僕がセレナを見詰めて眉を下げていると。スノウは彼女からの視線を避けるようにサッと僕の背中に隠れてしまった。
スノウはどういう訳か村の人に無愛想を貫き続けている。昔と違って体も丈夫になったんだ、そろそろ社交性というものを身に着けていくべきだと思う。
「……なぁところでレイン、スノウ」
活発そうに笑っていたセレナが、突如と目の色を変えたのに僕は気付いた。
「オルト爺さんを見てねぇか? 小麦屋のフィル婆さんも。姿が見えねぇんだ」
僕がスノウと不思議そうにした顔を見合わせていると、セレナは手を振り上げながら調子を取り戻した。
「ま、いいさ。万一外に出ちまうなんてことはねえだろうし、ケロッと帰ってくるさ」
*
「来たね、遅いよ。卵がなくちゃあね」
目的の酒場に到着し、グルタに言われた通りにキッチンに卵を置いた僕たちは、一息ついてまたカゴを持った。これからまたこの酒場まで何往復もしなければならないので、いそいそと酒場を後にしようとすると、腕まくりしたグルタにリンゴを一つ投げ渡された。
「新鮮な卵を頼んだよ」
「村に鶏は二十羽しか居ないんだよ? 今持ってきたのだって昨日のさ」
「なんでもいいから持って来ればいいんだよぉ」
こっちの気も知らないで豚鼻を鳴らすグルタに、下唇を突き出しながら酒場を出る。すると程なくしてスノウがまた僕の背後に回った。見ると向こうから、豆粒みたいに小さな影が頭にミルクタンクを乗せて走って来ている。
やがて僕たちは、山羊のミルクを運ぶティーダとすれ違った。彼は爽やかにこちらに笑みを向けて「夜会でな」と言って走り去っていった。随分と忙しくしているらしい。背中に潜んだままの彼へと、僕は眉を下げながら振り返る。
「そんな調子で、今夜の役目は全うできるのかい?」
頷くスノウ……もっとも彼の事だから、今夜の夜会でのピアノ演奏は、淡々とやり仰るのだろう。

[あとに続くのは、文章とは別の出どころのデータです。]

-- ==== Sys2Proof/Safety.lean ====
section
/-!
DEFINITION. What counts as a state in order between commands, and as a command with nothing of earlier commands still to do.
-/
namespace Sys2Proof.Machine

/-- The collector's summary follows its pending bits (R517): ANY, PENDING_MAX and ERR_N_LOW. -/
def State.summaryOk (s : State) : Bool :=
  s.get F.FLT_STATUS_ANY == b2n (s.anyPending fun _ => true) && s.get F.FLT_STATUS_PENDING_MAX == s.pendingMax &&
    s.get F.FLT_STATUS_ERR_N_LOW == b2n s.errLow

/-- Between commands: no happening is left over, the collector's summary follows its pending bits, and DEV_BRINGUP.SYNC tells whether sync counts as
acquired (R54, R529). -/
def State.inOrder (s : State) : Prop :=
  s.work = [] ∧ s.summaryOk = true ∧ (s.hold = .none → s.get F.DEV_BRINGUP_SYNC = b2n s.synced)

/-- Nothing waits for a condition that a command could bring about beside its own effect: no power domain is closing, no run waits for room, no reaction is
under way, no REVOKE waits for packets in flight, the device does not drain, and nothing holds it in Reset. -/
abbrev State.calm (s : State) : Prop :=
  s.work = [] ∧ s.pdOver = [] ∧ s.roomQ = [] ∧ s.active = [] ∧ s.revoking = [] ∧ s.mode ≠ 3 ∧ s.hold = .none

/-- A command completes: it answers a next state, of which `p` holds. -/
def State.completes (s : State) (c : Instr) (p : State → Prop) : Prop := ∃ t, exec c s = .next t ∧ p t

/-- The access does not come through a VF's window (R34). -/
def notVf : Origin → Bool
  | .vf _ _ => false
  | _ => true

/-- A PF0, the sideband or an instruction may write a register (R34, R454), no locked TDI watches the write (R447), and no stage-latched write waits (R9). -/
abbrev State.mayWrite (s : State) (o : Origin) (off : Nat) : Prop :=
  s.regOpen o off true = true ∧ notVf o = true ∧ (s.fns.keysOf fun h => h.tdi == .locked || h.tdi == .run) = [] ∧ s.spend = [] ∧ s.smask = []

/-- No run and no work queue exists, and no fabric port is up or training: a halt or a seal finds nothing to stop (R453, R512). -/
abbrev State.vacant (s : State) : Prop :=
  s.runs = [] ∧ s.wqs = [] ∧ s.halted = false ∧ s.sealed = false ∧ ∀ p, p < 64 → s.get (F.WPR_LINK_STATUS_STATE p) = 0

/-- Registers that a command may change beside its own effect: DEV_BRINGUP and FLT_STATUS follow the state at the end of every command (R517, R529), and the gatherer
counters count the events they are set to count (R496). -/
abbrev following (off : Nat) : Prop := off = 0x10018 ∨ off = 0x30000 ∨ (0x52000 ≤ off ∧ off < 0x52800)

/-- `t` is `u`, but for the registers that follow the state and a change of ERR_N that follows it (R517). -/
def State.upTo (u t : State) : Prop :=
  t = { u with regs := t.regs, outs := t.outs } ∧ (∀ off, ¬ following off → t.reg off = u.reg off) ∧
  (t.outs = u.outs ∨ ∃ l, t.outs = .pin "ERR_N" l :: u.outs)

貰ったリンゴをシャクシャク交互にかじっていると、村人たちの会話を小耳に挟む。みんな長い戦争が終わって嬉しそうだ。兵力不足によって二年前に徴兵された村の男たちもじきに帰って来るんだろう。
――これから村が、変わっていくんだ。
「ねぇレイン。これから村が変わっていったら、僕たちも変わるのかな」
何処となく上擦った声で、僕にそう話しかけて来たスノウ。
――ピンと張り詰めた空気。
僕はこのまま変わらずに居たいけれど、スノウは早く変わって欲しいと言う。このまま時が止まってしまえばいいと僕が言うと、スノウは早く大人になりたいと言う。……だから僕は、不服そうに彼へと言葉を返す。
「変わらないさ、僕らはずっと二人で一人だ」
……そう口にした瞬間だった。僕の脳裏に奇妙な違和感が起こる。
――あれ、この会話……
閃光のように走った既視感を、僕はさして気にした風もなく、突風に乱れた前髪と一緒に流していった。
灰の瞳を光らせて、スノウが僕を覗いている。
*
三度目の卵の運搬を終えた帰り道。人々の行き交う大通りで、スノウが僕の服の袖を引いた。丁度空から細かい雨が降り始めた時の事だった。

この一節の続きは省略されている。